Ok. As much as I avoid talking about baby, motherhood and parenting... I simply can't get it totally out of my head. It's a part and parcel of my daily life and I had to throw in this post on a teeny weeny incident that got me thinking.

The sun had (finally) decided not to set at 4ish and the sunrays made their way well into 7:30pm just the other day. Yes, I'm still in Spring into Spring mode. But why not? It's among the best feelings I've ever felt.

So, as the sunshine danced its way down the skies, the fresh air beckoned me to take a walk. But, it was not just as easy as you thought. Change, wear sneakers and off you go? Nopes! With me, I had to lug on my cell phone, keys, a water bottle, a diaper bag (if its a longer stay outside), a mind satisfied that my son will sit without throwing tantrums in his stroller!! Oh, I forgot to add stroller to my list.

The first time that I did this whole exercise I was only cursing myself (and the blood rushing to all my muscles) as to why I decided to take my little boy out. But, hey, he needed some fresh air too! And for all the glories of living on the first floor garden apartment (no elevator) I had to do stretches, bicep curls, squats, lunges and abs all in a matter of 2 minutes in order to get my "list" out and rolling. It took another couple of minutes to figure out in which handle I put what from my list so I could answer my phone just in case anyone called. Phew, and then I gave that little nudge and the two of us were out enjoying all the wholesome goodness of a nice spring evening.

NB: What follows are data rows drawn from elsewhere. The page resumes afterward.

-- ==== Sys2Proof/Machine/Upload.lean ====
section
/-!
DEFINITION. Ring states, write-backs and ring events (R349, R365, R368), and the posting of records to upload rings (R366,
R367). Ring r is CMD r for r below 8, and UPL(r − 8) from 8 on.
-/
namespace Sys2Proof.Machine

/-! STATUS codes of R354. -/
namespace St
def ok : Nat := 0
def badOpcode : Nat := 1
def badFormat : Nat := 2
def badLength : Nat := 3
def badParam : Nat := 4
def refused : Nat := 5
def bankBusy : Nat := 6
def notActive : Nat := 7
def keyLocked : Nat := 8
def legendRefused : Nat := 9
def gateShut : Nat := 10
def chainLoop : Nat := 11
def hostNoresp : Nat := 12
def poison : Nat := 13
def aborted : Nat := 14
end St

/-! Ring states as HST_RING_STATUS shows them (R349, R381). -/
namespace Rs
def disabled : Nat := 0
def running : Nat := 1
def halted : Nat := 2
def stopping : Nat := 3
end Rs

def ringState (m : Main) (r : Nat) : Nat := m.get F.HST_RING_STATUS_STATE r
def ringSize (m : Main) (r : Nat) : Nat :=
  let k := m.get F.HST_RING_CFG_SIZE_LOG2 r
  2 ^ (if 4 ≤ k ∧ k ≤ 16 then k else 4)

def ringOf (m : Main) (r : Nat) : Ring := vget m.host.rings r Ring.reset
def withRing (m : Main) (r : Nat) (f : Ring → Ring) : Main := { m with host := { m.host with rings := vmod m.host.rings r f } }

/-- The ring event fires, or is held within HOLDOFF (R368). -/
def ringEvent (m : Main) (r n : Nat) : Main :=
  if m.get F.HST_RING_CFG_HOLDOFF r = 0 then fire n m
  else if (ringOf m r).holding then withRing m r fun g => { g with held := some n }
  else fire n (withRing m r fun g => { g with holding := true })

/-- The event that an upload ring fires on write-back (R348, R370). -/
def uplEvent (u : Nat) : Option Nat :=
  match u with
  | 0 => some 16 | 1 => some 17 | 2 => some 18 | 3 => none | 4 => some 20 | 6 => none | _ => some 21

/-- The least buffer LENGTH of an upload ring (R348). -/
def leastLength (u : Nat) : Nat := match u with | 0 => 32 | 1 => 32 | 2 => 32 | 3 => 432 | 4 => 32 | 6 => 32 | _ => 1536

/-- SWAP on buffer data, in each 32-bit word (R353). -/
def swapData (s : Nat) : List Byte → List Byte
  | a :: b :: c :: d :: t =>
    (match s with
      | 0 => [a, b, c, d]
      | 1 => [b, a, d, c]
      | 2 => [c, d, a, b]
      | _ => [d, c, b, a]) ++ swapData s t
  | t => t

/-- The ring position of descriptor number `n`. -/
def ringPos (m : Main) (r n : Nat) : Nat := n % ringSize m r

/-- The descriptors that the limit in force makes available (R360). -/
def ringAvail (m : Main) (r : Nat) : Nat := (m.get F.HST_RING_DB_LIMIT r + 131072 - (ringOf m r).taken % 131072) % 131072

/-- A channel issues requests: it is not paused (R377). -/
def channelOpen (m : Main) (c : Nat) : Bool := !m.bit F.DMA_CH_CTRL_PAUSE c && !m.bit F.DMA_CTRL_PAUSE_ALL

/-- The channel that serves a ring's buffers and lists (R371). -/
def channelOf (r : Nat) : Nat :=
  if r < 8 then r else if r < 11 then 8 else if r = 11 ∨ r = 12 ∨ r = 14 then 9 else 10

/-- A ring that may move data: RUNNING, its channels not paused, and the function not in D3hot (R347, R377). -/
def ringMoves (m : Main) (r : Nat) : Bool :=
  ringState m r == Rs.running && !m.host.d3hot && channelOpen m (channelOf r) && channelOpen m 11

/-! ### The DMA engine (R371) -/

/-- The priority level of a channel. -/
def channelPrio (m : Main) (c : Nat) : Nat := m.get F.DMA_CH_CTRL_PRIO c

/-- The channel granted the next burst among those ready: of the highest level that has one, the first after the last granted. -/
def grant (m : Main) (ready : List Nat) : Option Nat :=
  [3, 2, 1, 0].findSome? fun p =>
    ((List.range 16).map fun k => (vget m.host.granted p 15 + 1 + k) % 16).find? fun c => ready.contains c && channelPrio m c == p

/-- A channel is granted a burst. -/
def granted (c : Nat) (m : Main) : Main :=
  { m with host := { m.host with granted := vmod m.host.granted (channelPrio m c) fun _ => c } }

/-- The bursts of a transfer of `n` bytes at `a`: at most `most` bytes each, and none across a 4 KiB boundary. The first number
bounds their count. -/
def bursts (most : Nat) : Nat → Nat → Nat → List (Nat × Nat)
  | 0, _, _ => []
  | k + 1, a, n =>
    if n = 0 then []
    else
      let b := min n (min most (4096 - a % 4096))
      (a, b) :: bursts most k (a + b) (n - b)

/-- Read requests for the segments of a buffer, or for a descriptor or a list entry (R344, R371). -/
def hostReads (c : Nat) (segs : List (Nat × Nat)) (attr : Attr) (m : Main) : Main :=
  segs.foldl (fun m s =>
    (bursts (max 1 (min 256 m.host.maxRead)) s.2 s.1 s.2).foldl (fun m b => granted c (m.emit (.hostRead c b.1 b.2 attr))) m) m

/-- The bursts that carry bytes over segments, in order. -/
def segBursts (most : Nat) : List (Nat × Nat) → List Byte → List (Nat × List Byte)
  | [], _ => []
  | s :: t, data =>
    let n := min s.2 data.length
    (bursts most n s.1 n).map (fun b => (b.1, slice data (b.1 - s.1) b.2)) ++ segBursts most t (data.drop n)

/-- The longest burst of a posted write. -/
def payloadMost (m : Main) : Nat := max 1 (min 256 m.host.maxPayload)

/-- Posted writes of bytes over segments, in order. -/
def hostWrites (c : Nat) (segs : List (Nat × Nat)) (data : List Byte) (m : Main) : Main :=
  (segBursts (payloadMost m) segs data).foldl (fun m b => granted c (m.emit (.hostWrite c b.1 b.2 Attr.plain))) m

/-- The host address of the descriptor at a ring position (R348). -/
def descAddr (m : Main) (r pos : Nat) : Nat :=
  64 * m.get F.HST_RING_BASE_LO_BASE_LO r + 2 ^ 32 * m.get F.HST_RING_BASE_HI_BASE_HI r + 32 * pos

/-- The data segments of a buffer: its one, or those of its list in order (R352). -/
def segments (d : Desc) : List (Nat × Nat) :=
  if d.sg then ((d.list.filter fun e => !e.link).take d.sgCount).map fun e => (e.addr, e.length) else [(d.addr, d.length)]

/-- Channel 11 reads the descriptor at a ring position. -/
def readDesc (r pos : Nat) (m : Main) : Main := hostReads 11 [(descAddr m r pos, 32)] Attr.plain m

/-- The addresses of a list's entries as they are read: one after another, or where a link leads. -/
def entryAddrs (a : Nat) : List SgEntry → List (Nat × Nat)
  | [] => []
  | e :: es => (a, 16) :: entryAddrs (if e.link then e.addr else a + 16) es

/-- The data of a write-back, with the channel's completion pulse. -/
def backData (r : Nat) (d : Desc) (data : List Byte) (m : Main) : Main :=
  if data.isEmpty then m else (hostWrites (channelOf r) (segments d) data m).emit (.dmaDone (channelOf r))

/-- Bytes 24–31 of the descriptor at `a`, then its bytes 0–3 with OWN clear. -/
def backTail (a : Nat) (raw : List Byte) (rep : Reply) (records : Nat) (m : Main) : Main :=
  let m := hostWrites 11 [(a + 24, 8)] (leBytes 4 rep.doneLen ++ leBytes 2 rep.status ++ leBytes 1 rep.detail ++ leBytes 1 records) m
  (hostWrites 11 [(a, 4)] (leBytes 1 (lle raw 0 1 - lle raw 0 1 % 2) ++ slice raw 1 3) m).emit (.dmaDone 11)

/-- The write-back of a descriptor (R365): the data, then bytes 24–31, then the 4 bytes at offset 0 with OWN clear, each as posted
writes; with its trace (R508). Bytes 0–3 of a descriptor that could not be read are free (log entry 11). -/
def putBack (m : Main) (r pos : Nat) (d : Option Desc) (rep : Reply) (records : Nat) : Main :=
  let p : List Byte × Main := match d with
    | some d => (d.raw, backData r d rep.data m)
    | none => (leBytes 4 m.freeVal.1, m.freeVal.2)
  sky (backTail (descAddr m r pos) p.1 rep records p.2) 0x0A (r * 2 ^ 27 + rep.status % 256 * 65536 + pos % 65536)

/-- The trace of a channel's halt, poison or pause (R508). -/
def dmaTrace (c what : Nat) (m : Main) : Main := sky m 0x0B (c * 2 ^ 28 + what * 2 ^ 24)

/-- Channel `c` halts with a cause, and the ring with it (R349, R372, R373): 1 CHAIN_LOOP, 2 HOST_NORESP. A pause of the channel is
overtaken (R378). -/
def haltRing (r c cause : Nat) (m : Main) : Main :=
  dmaTrace c cause
    (((m.put F.HST_RING_STATUS_STATE Rs.halted r).put F.HST_RING_STATUS_CAUSE cause r).putBit F.DMA_CH_STATE_PAUSED false c)

/-! ### Scatter-gather lists (R352, R372) -/

/-- What reading a list finds: entries read, data entries and their bytes, whether the limit of DMA_CHAIN_MAX stopped it, and
whether every data entry was read, with a reserved or misaligned field or a length outside its range. -/
structure SgWalk where
  hops : Nat
  segs : Nat
  bytes : Nat
  next : Nat
  looped : Bool
  whole : Bool
  badForm : Bool
  badLen : Bool
  deriving DecidableEq, Repr

def SgWalk.start : SgWalk := ⟨0, 0, 0, 0, false, false, false, false⟩

def sgWalk (max : Nat) : Nat → List SgEntry → SgWalk → SgWalk
  | 0, _, w => { w with whole := true }
  | _, [], w => w
  | k + 1, e :: es, w =>
    if max ≤ w.hops then { w with looped := true }
    else
      let w := { w with hops := w.hops + 1, badForm := w.badForm || e.reserved || (if e.link then e.addr % 16 != 0 else e.addr % 4 != 0) }
      if e.link then sgWalk max (k + 1) es { w with badLen := w.badLen || e.length != 0 }
      else sgWalk max k es { w with
        segs := w.segs + 1, bytes := w.bytes + e.length, next := e.addr + e.length,
        badLen := w.badLen || e.length == 0 || e.length % 4 != 0 || decide (16777216 < e.length) }

/-- The walk of a descriptor's list, or of its one buffer. -/
def descWalk (m : Main) (d : Desc) : SgWalk :=
  if d.sg then sgWalk (max 1 (m.get F.DMA_CHAIN_MAX_MAX)) d.sgCount d.list SgWalk.start
  else { SgWalk.start with bytes := d.length, next := d.addr + d.length, whole := true, segs := 1 }

/-- R350–R352: a descriptor's own fields are well formed. -/
def descForm (d : Desc) (imm : Bool) : Bool :=
  !d.reserved && d.tailZero && (if d.sg then 1 ≤ d.sgCount && d.sgCount ≤ 64 else d.sgCount == 0) &&
  (imm || (if d.sg then d.addr % 16 == 0 else d.addr % 4 == 0))

/-- The list of a descriptor is read, as far as its walk goes. -/
def readList (c : Nat) (d : Desc) (w : SgWalk) (m : Main) : Main :=
  if d.sg then hostReads c ((entryAddrs d.addr d.list).take w.hops) Attr.plain m else m

/-- The channel's progress words after a transfer (R377, R381). -/
def dmaMoved (r moved : Nat) (w : SgWalk) (m : Main) : Main :=
  let c := channelOf r
  let m := ((m.put F.DMA_CH_STATE_SEG (w.segs - 1) c).put F.DMA_CH_STATE_HOPS w.hops c).put F.DMA_REMAIN (w.bytes - moved) c
  (m.put64 F.DMA_CUR_ADDR_LO F.DMA_CUR_ADDR_HI w.next c).count F.DMA_BYTES c moved

/-- Records packed into a buffer: each begins at an offset that is a multiple of 8 (R366). -/
def packRecs : List (List Byte) → List Byte
  | [] => []
  | [x] => x
  | x :: t => x ++ zeros ((8 - x.length % 8) % 8) ++ packRecs t

/-- The buffer in fill ends with a status (R365, R366): its descriptor is written back with the whole records in it. -/
def uplEnd (u status detail : Nat) (done : Option Nat) (m : Main) : Main :=
  let r := 8 + u
  let g := ringOf m r
  match g.free with
  | [] => m
  | (n, d) :: rest =>
    let data := packRecs g.fill
    let m := withRing m r fun g => { g with free := rest, fill := [], wb := g.wb + 1 }
    let m := dmaMoved r data.length (descWalk m d) m
    let m := putBack m r (ringPos m r n) (some d) ⟨status, detail, done.getD data.length, swapData d.swap data⟩ g.fill.length
    match uplEvent u with
    | some e => ringEvent m r e
    | none => m

def uplWriteBack (u : Nat) (m : Main) : Main := uplEnd u St.ok 0 none m

/-- Put one record into the buffer in fill, or end that buffer; the answer says whether the record is done with: placed, or
cut short by a list that passes DMA_CHAIN_MAX (R372). -/
def uplPlaceIn (u : Nat) (rec : List Byte) (m : Main) : Main × Bool :=
  let r := 8 + u
  match (ringOf m r).free with
  | [] => (m, false)
  | (_, d) :: _ =>
    let used := (packRecs (ringOf m r).fill).length
    let ends := (used + 7) / 8 * 8 + rec.length
    let w := descWalk m d
    if d.length < ends then (m, false)
    else if w.looped && decide (w.bytes < ends) then
      (fire 12 (haltRing r (channelOf r) 1 ((uplEnd u St.chainLoop 0 (some w.bytes) m).count F.UPL_DROPPED r)), true)
    else
      let m := withRing m r fun g => { g with fill := g.fill ++ [rec] }
      (if m.get F.HST_RING_CFG_FLUSH r = 0 then uplWriteBack u m else m, true)

/-- Put one record into a free buffer, the next one where it does not fit the buffer in fill (R366). -/
def uplPlace (u : Nat) (rec : List Byte) (m : Main) : Main × Bool :=
  let p := uplPlaceIn u rec m
  if p.2 || (ringOf m (8 + u)).fill.isEmpty then p else uplPlaceIn u rec (uplWriteBack u m)

/-- Waiting records go to buffers, oldest first. -/
def uplDrain (u : Nat) : Nat → Main → Main
  | 0, m => m
  | k + 1, m =>
    match (ringOf m (8 + u)).waiting with
    | [] => m
    | w :: ws =>
      if ringMoves m (8 + u) then
        let p := uplPlace u w m
        if p.2 then uplDrain u k (withRing p.1 (8 + u) fun g => { g with waiting := ws }) else p.1
      else m

/-- Post a record to an upload ring other than UPL0–UPL2: into a buffer, or held by its source, at most 64 (R367). -/
def uplPost (u : Nat) (rec : List Byte) (m : Main) : Main :=
  let r := 8 + u
  let g := ringOf m r
  let hold (m : Main) : Main :=
    if 64 ≤ g.waiting.length then m.count F.UPL_DROPPED r
    else withRing m r fun g => { g with waiting := g.waiting ++ [rec] }
  if g.waiting.isEmpty && ringMoves m r then
    let p := uplPlace u rec m
    if p.2 then p.1 else hold p.1
  else hold m

end Sys2Proof.Machine
end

As I walked, I thought about how much I complained to myself when I got out of home. How many times during my "mini-workout" routine did I reconsider what I was doing? How many times did I battle with myself about staying home as against going out simply because I did not want to encounter those 2 minutes? Then something occurred to me - How did my parents manage this? I mean, they did not use strollers back then. In fact, even now in India most people don't even own one. They carry their babies and toddlers all around the place. And that sure needs a lot more strength than my "mini-workout" to get us out for walk. And that moment, I thanked God for having giving some man somewhere the idea of inventing the wheel....and with time and evolution, a stroller! Trust me, they are wheels of fortune.

May 21, 2009

Ugh, the grapes are sour!

Yeah. Its summer. Well, almost! And I know you would disagree with me because the grapes ARE turning sweet. Ah, what a wake up from the cold, bitter winter indeed. Hmph! But what I want to tell you is a whole different story... and, its nothing to do with grapes. Yes, you can whack me for talking all about it till now. Hehe.

Its three years since Ive been wanting to go to Central Park. And I wanted to go there only in Spring. Oh yeah, I know they don't have grapes growing there, they just have Strawberry Fields. Haha!

Okay, sorry.. Ill get back to my topic. Yes so its been three years since I have wanted to visit this lovely, serene patch (patch? Wake up lady, its HUGE!) of green land not too far away from where we live. Well, the first year we just got to the US and by the time I learnt about it it was winter. And in winter, I would dare not step onto the walkway out of my house, let alone Central Park. Then the following year we decided we would go there, but on the way we met friends who were going to The Bronx Zoo and we just joined them. Blah. And by the third year I was heavily pregnant and due in mid winter. And considering how house-bound you get with a new baby the whole idea of going in Spring to NY had to be thrown out of the window.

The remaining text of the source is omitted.